Message 666 of 871 (692687)
03-06-2013 2:17 PM
Reply to: Message 640 by Blue Jay
03-05-2013 3:07 PM


You started out arguing that birds and bats were functionally distinct, designed to fill specific, different niches. But, now, you're arguing that they are functionally redundant, as a failsafe plan..
Exactly! Does anything in your evolutionist deductive reasoning require mutual exclusivity of the two concepts? But not just a failsafe plan, creativity and variety and beauty are also goals in their own right. Not everything has a practical purpose, some things in nature are beautiful, some are amazing in their sheer uniqueness.
These explanations make opposite predictions. Yet, you have said that both would be evidence of extreme cleverness on the part of the Designer. You've constructed your theory such that it cannot be falsified, even if it's actually wrong.
Not actually, I'm constructing nothing, I'm merely expressing the obvious regarding the nature of the Creator. It would be natural that our Creator creates in logical patterns, and yet also produces amazing exceptions to standardized patterns. If creationism cannot be contradicted by reality, it is a strength, not a weakness of the theory.
You may not believe it, but I actually am fully willing to accept Intelligent Design. I'm under significant pressure from my family to do so, and it would make my life a hell of a lot easier if I could just give in and accept it.
But, I can't accept an idea that's based entirely around an unfalsifiable framework of ad hoc rationalizations; so, I need to see that Intelligent Design is actually capable of making successful predictions, and I need to see evidence that its proponents are willing to reject it when its predictions are unsuccessful
The evolution/creation debate is more likely to be solved by mathematicians. Genome sequences have to be compared to current observed rates of mutations to see which position is more mathematically tenable. Certainly each view has the potential to be falsifiable, but proven mutations, and proven mutation rates have to be defined. Under evolutionary assumptions, most genomes are accumulated mutations, under creationism they are created with few mutations. Comparisons can be made, mutations are being more clearly defined. I believe that the evidence will increasingly point to creationist time frames, let's see what the future holds.

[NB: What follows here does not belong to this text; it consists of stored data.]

/-! ### State.setInt -/

@[simp] theorem State.setInt_clock (s : State) (k : Nat) (x : IntState) : (s.setInt k x).clock = s.clock := rfl
@[simp] theorem State.setInt_front (s : State) (k : Nat) (x : IntState) : (s.setInt k x).front = s.front := rfl
@[simp] theorem State.setInt_cores (s : State) (k : Nat) (x : IntState) : (s.setInt k x).cores = s.cores := rfl
@[simp] theorem State.setInt_ports (s : State) (k : Nat) (x : IntState) : (s.setInt k x).ports = s.ports := rfl
@[simp] theorem State.setInt_gate (s : State) (k : Nat) (x : IntState) : (s.setInt k x).gate = s.gate := rfl
@[simp] theorem State.setInt_routes (s : State) (k : Nat) (x : IntState) : (s.setInt k x).routes = s.routes := rfl
@[simp] theorem State.setInt_sluice (s : State) (k : Nat) (x : IntState) : (s.setInt k x).sluice = s.sluice := rfl
@[simp] theorem State.setInt_pump (s : State) (k : Nat) (x : IntState) : (s.setInt k x).pump = s.pump := rfl
@[simp] theorem State.setInt_levels (s : State) (k : Nat) (x : IntState) : (s.setInt k x).levels = s.levels := rfl
@[simp] theorem State.setInt_keeper (s : State) (k : Nat) (x : IntState) : (s.setInt k x).keeper = s.keeper := rfl
@[simp] theorem State.setInt_twin (s : State) (k : Nat) (x : IntState) : (s.setInt k x).twin = s.twin := rfl
@[simp] theorem State.setInt_integrity (s : State) (k : Nat) (x : IntState) : (s.setInt k x).integrity = s.integrity := rfl
@[simp] theorem State.setInt_fuses (s : State) (k : Nat) (x : IntState) : (s.setInt k x).fuses = s.fuses := rfl
@[simp] theorem State.setInt_startup (s : State) (k : Nat) (x : IntState) : (s.setInt k x).startup = s.startup := rfl
@[simp] theorem State.setInt_tap (s : State) (k : Nat) (x : IntState) : (s.setInt k x).tap = s.tap := rfl
@[simp] theorem State.setInt_raised (s : State) (k : Nat) (x : IntState) : (s.setInt k x).raised = s.raised := rfl
@[simp] theorem State.setInt_before (s : State) (k : Nat) (x : IntState) : (s.setInt k x).before = s.before := rfl
@[simp] theorem State.setInt_pending (s : State) (k : Nat) (x : IntState) : (s.setInt k x).pending = s.pending := rfl
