/-- Settles O37: the acknowledged writes, what a cistern's line leaves field by field, then an image's answer by the command's
step. -/
theorem acknowledgedAccessesEnd : Obligations.AcknowledgedAccessesEnd := by
  refine ⟨?_, ?_, ?_⟩
  · intro s u w dt tag a hu h hw
    subst hw
    refine ⟨fun hk => ?_, fun c word hk => exec_awaited _ hu h (State.producerResponse_ok h hk)⟩
    rcases hk with ⟨c, items, hk⟩ | ⟨items, hk⟩
    · exact exec_awaited _ hu h (State.lineAnswer_ok h hk rfl)
    · exact exec_awaited _ hu h (State.lineAnswer_ok h hk rfl)
  · intro s u dt tag a c left hu h hleft
    subst hleft
    refine ⟨fun items hk hports hcache => ⟨_, exec_awaited _ hu h (State.lineAnswer_ok h hk rfl), ?_⟩,
      fun word hk => exec_awaited _ hu h (State.producerResponse_ok h hk)⟩
    rw [hk]
    refine ⟨State.lineDone_issued, ?_, fun x hx => State.lineDone_unacked hcache hx,
      fun b hb p id hs => State.lineDone_settles (w := u.freeTag tag.toNat) (c := c) hports hb hs⟩
    refine List.mem_append_right _ (List.mem_singleton.mpr ?_)
    rw [State.lineDone_clock]
    rfl
  · intro s u w dt tag a write offset data hu h hk hw
    subst hw
    refine ⟨fun hnone ok => ?_, fun r i hrun hasked => ⟨fun hstep hheads hout hlen => ?_, fun hstep hend => ?_, ?_⟩⟩
    · have hidle : (if ok then u.freeTag tag.toNat else (u.freeTag tag.toNat).count fOut 5).startup.image = none := by
        cases ok with
        | true => exact hnone
        | false => exact (congrArg Startup.image (State.count_startup ..)).trans hnone
      exact exec_awaited _ hu h ((State.slotAnswer_image h hk).trans (State.imageAnswer_none hidle))
    · have hdata : (data ++ zeros 64).take 64 = data := by rw [← hlen, List.take_left]
      have got := State.slotAnswer_image (ok := true) (data := data) h hk
      rw [hdata] at got
      exact exec_awaited _ hu h (got.trans (State.imageAnswer_firstHeader hrun hasked hstep hheads hout hlen))
    · exact exec_awaited _ hu h ((State.slotAnswer_image (ok := true) h hk).trans
        (State.imageAnswer_tagWritten hrun hasked hstep hend))
    · exact exec_awaited _ hu h ((State.slotAnswer_image (ok := false) h hk).trans
        (State.imageAnswer_failed ((State.count_imageRun ..).trans hrun) hasked))
end

section
/-! SUPPORT. The synchroniser and the filter of a wire: a change noted on a line, and what a capture and a filter edge leave
(R265, R266). -/

namespace Sys2Proof.Machine
variable {s u t : State} {dt i k f e keep : Nat} {high v : Bool} {w : Wire} {l : Line}

/-! ### A change noted on a line -/

/-- Where every entry that ends the kept run is one that is looked for, no entry behind it can be found first. -/
theorem find?_takeWhile_append_take_one {α : Type} {p q : α → Bool} (h : ∀ a, q a = false → p a = true) (l : List α) :
    (l.takeWhile q ++ (l.dropWhile q).take 1).find? p = l.find? p := by
  induction l with
  | nil => rfl
  | cons a l ih =>
    by_cases hq : q a = true
    · rw [List.takeWhile_cons_of_pos hq, List.dropWhile_cons_of_pos hq, List.cons_append, List.find?_cons, List.find?_cons, ih]
    · have hp : p a = true := h a (Bool.eq_false_of_not_eq_true hq)
      simp [hq, hp]

/-- A noted change shows from its edge on. -/
theorem lineLevel_noteChange_from (h : k ≤ e) : lineLevel (noteChange l keep k v) e = v := by
  simp [lineLevel, noteChange, h]

/-- Up to `keep` edges before its own, a noted change leaves what the line shows. -/
theorem lineLevel_noteChange_before (h : e < k) (hk : k ≤ e + keep) :
    lineLevel (noteChange l keep k v) e = lineLevel l e := by
  have hold (c : Nat × Bool) (hc : (!decide (c.1 + keep ≤ k)) = false) : decide (c.1 ≤ e) = true := by
    simp only [Bool.not_eq_false', decide_eq_true_eq] at hc ⊢
    omega
  have hearlier : (l.filter fun c => decide (c.1 < k)).find? (fun c => decide (c.1 ≤ e)) =
      l.find? fun c => decide (c.1 ≤ e) := by
    rw [List.find?_filter]
    congr 1
    funext c
    simpa using fun hc : c.1 ≤ e => Nat.lt_of_le_of_lt hc h
  have hfind : (noteChange l keep k v).find? (fun c => decide (c.1 ≤ e)) = l.find? fun c => decide (c.1 ≤ e) := by
    rw [noteChange, List.cons_append, List.find?_cons_of_neg (by simpa using h), find?_takeWhile_append_take_one hold,
      hearlier]
  rw [lineLevel, lineLevel, hfind]

/-! ### The capture of a wire's level -/

theorem exec_levelInputChange {wire : BitVec 7} (hu : s.elapse dt = u) (hi : wire.toNat = i) (hlt : i < 72) :
    exec (.levelInputChange dt wire high) s =
      .next (s.left (if u.startup.ready then u.capture i high else u.pinLevel i high)) := by
  have change : exec (.levelInputChange dt wire high) s = .next (s.left (u.wireChange i high)) := by
    subst hu hi; rfl
  rw [change, State.wireChange, if_neg (Nat.not_le.mpr hlt)]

This message is a reply to:
 Message 640 by Blue Jay, posted 03-05-2013 3:07 PM Blue Jay has replied

Replies to this message:
 Message 675 by Taq, posted 03-06-2013 4:49 PM mindspawn has replied
 Message 683 by Blue Jay, posted 03-06-2013 5:48 PM mindspawn has replied

  
mindspawn
Member (Idle past 2689 days)
Posts: 1015
Joined: 10-22-2012


Message 667 of 871 (692688)
03-06-2013 2:56 PM
Reply to: Message 655 by Admin
03-06-2013 11:00 AM


Re: Moderator Suggestion
If the things wrong are not described then it isn't possible to become aware of them.
Maybe you should say the same to Bluegenes regarding his so-called superior view on human diversity which he seems reluctant to describe.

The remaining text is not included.